I wouldn't say my push to adopt "Zeke" was totally reckless, but in the mix of confused motives that drove me to overcome my family's skepticism, there was more than a dash of hubris. After seeing the remarkable headway that Barley and Kili had made in a few short weeks of clicker training, and after making noticeable progress with dogs at the shelter who appeared at first glance much more "behaviorally challenged" than Zeke, I had become smitten not only with a handsome pup but also with my nascent abilities as a trainer.
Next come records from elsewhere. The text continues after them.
-- ==== Sys2Proof/Word.lean ====
section
/-! DEFINITION. The two word types of the block: the 64-bit value word and the 67-bit request word. -/

namespace Sys2Proof

/-- A 64-bit word, which is also a binary64 value: the block "takes and returns bit patterns" (00_scope.md R10). -/
abbrev Word := BitVec 64

/-- The request word `op ‖ a`: the operation select in bits 66:64, the operand in bits 63:0 (30_encoding.md R56). -/
abbrev RequestWord := BitVec 67

end Sys2Proof
end

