-- ==== Sys2Proof/WellFormed.lean ====
section
/-! DEFINITION. What is well formed: a configuration (00_scope.md R8 and the ranges of its named parameters), a request
word (67 bits) and an instruction (every operand word is admitted, so every instruction is). -/

namespace Sys2Proof

/-- `2 <= EXP_BITS <= 10` (00_scope.md R8). -/
abbrev Config.expBitsLegal (c : Config) : Prop := 2 ≤ c.expBits ∧ c.expBits ≤ 10

/-- `1 <= MANT_BITS <= 51` (00_scope.md R8). -/
abbrev Config.mantBitsLegal (c : Config) : Prop := 1 ≤ c.mantBits ∧ c.mantBits ≤ 51

/-- `MAXVAL_EXP_FIELD` fits its field and is not below the exponent field of one, `MAXVAL_FRAC_FIELD` fits its field
(10_state.md R22). DESIGN CHOICE, safe: log entry 1. -/
abbrev Config.maxvalFieldsLegal (c : Config) : Prop :=
  2 ^ (c.expBits - 1) ≤ c.maxvalExpField ∧ c.maxvalExpField < 2 ^ c.expBits ∧ c.maxvalFracField < 2 ^ c.mantBits

/-- The pattern of `maxVal` is "distinguishable from the reserved all-ones "infinity" encoding" (10_state.md R22). -/
abbrev Config.maxvalNotInfinity (c : Config) : Prop :=
  ¬ (c.maxvalExpField = 2 ^ c.expBits - 1 ∧ c.maxvalFracField = 2 ^ c.mantBits - 1)

/-- `PRE_ROUND_32` is the rounding of the 8/23 configuration only (41_construct.md R81, R82). Log entry 1. -/
abbrev Config.preRoundLegal (c : Config) : Prop := c.preRound = .binary32 → c.expBits = 8 ∧ c.mantBits = 23

/-- `INT_WIDTH` is legal from 2 to 53 (41_construct.md R85). -/
abbrev Config.intWidthLegal (c : Config) : Prop := 2 ≤ c.intWidth ∧ c.intWidth ≤ 53

/-- A configuration the block can be built in; "a model refuses other configurations" (decision D4). -/
abbrev Config.Legal (c : Config) : Prop :=
  c.expBitsLegal ∧ c.mantBitsLegal ∧ c.maxvalFieldsLegal ∧ c.maxvalNotInfinity ∧ c.preRoundLegal ∧ c.intWidthLegal

/-- The bits of a request word: a request has 67 of them (30_encoding.md R56). -/
abbrev requestFits (w : Nat) : Prop := w < 2 ^ 67

/-- Every instruction is well formed: "there is no reserved, illegal or hint operation code" (30_encoding.md R56) and no
operand is illegal (R59). -/
def Instr.wf : Instr → Bool
  | .qnt _ => true
  | .cvtD _ => true
  | .cvtS _ => true
  | .cvtW _ => true
  | .dec _ => true
  | .xbf _ => true
  | .enc _ => true
  | .rdD _ => true

end Sys2Proof
end

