-- ==== Sys2Proof/Machine/Step.lean ====
section
/-! DEFINITION. One step: the request that stands at the port is decoded and evaluated (30_encoding.md R56). -/

namespace Sys2Proof.Machine

/-- Evaluate the offered request. "The response is a function of the request and the configuration and of nothing
else" (R56). -/
def step (s : State) : Host.Outcome State Fault Refusal := exec (decodeRequest s.request) s

/-- The client offers a request (R56). -/
def State.offer (s : State) (i : Instr) : State := s.withRequest (encode i)

/-- The table's word on the request port, so that the next step evaluates it. The block fetches nothing: the client
offers each request (R56, 20_memory.md R44). Log entry 7. -/
def State.withFetchWord (s : State) (nbits w : Nat) : State := s.withRequest (BitVec.ofNat 67 (w % 2 ^ nbits))

end Sys2Proof.Machine
end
Even the most rational of us may be susceptible sometimes to magical thinking, and I have never been particularly rational when it comes to my relationship with non-human animals. All my life, I have entertained the fantasy that I could learn to speak with dogs, dolphins, eagles, wombats, elephants, and others (though my social ambitions have never extended as far as cockroaches or tapeworms). Clicker training looked to me like the golden key to the peaceable kingdom. Once we understood each other, we could all live together in perfect harmony, the naked and the furry, the crawling and the winged.
I had conveniently forgotten that the glorious web of interspecies relationships includes significant and not so peaceable distinctions like the one dividing predators from prey. In my enchantment with the prospect of mutual understanding, I had forgotten that, if you suddenly learned to speak "dog," one of the things you'd likely hear from your adorably hyper new adolescent kelpie mix is, "CAT!! MUST GET CAT!! AAAARGH!! CAT TOO HIGH! MUST VAULT OFF WINDOW SILL!! AARGH!! TRY AGAIN! FOILED AGAIN! TRY BETTER! NEVER GIVE UP! NEVER SURRENDER!!" I think that's a pretty accurate account of Zeke's internal monologue the first time he got loose in a room with Hops. We soon discovered that his antipathy for cats and squirrels was so strong that he would attack any trees or furniture that had once given his enemy safe harbor. (Pete has since wrapped protective chicken wire around the "criminal" fir and cedar in our back yard.)
Thus I learned yet again the value of humility. That old Greek lesson never seems to stick: keep your head down if you don't want the gods to notice and bop you one. Welcome to the great cosmic game of whack-a-mole!
On the upside, Zeke found his new name. "Pazzo" is Italian for crazy.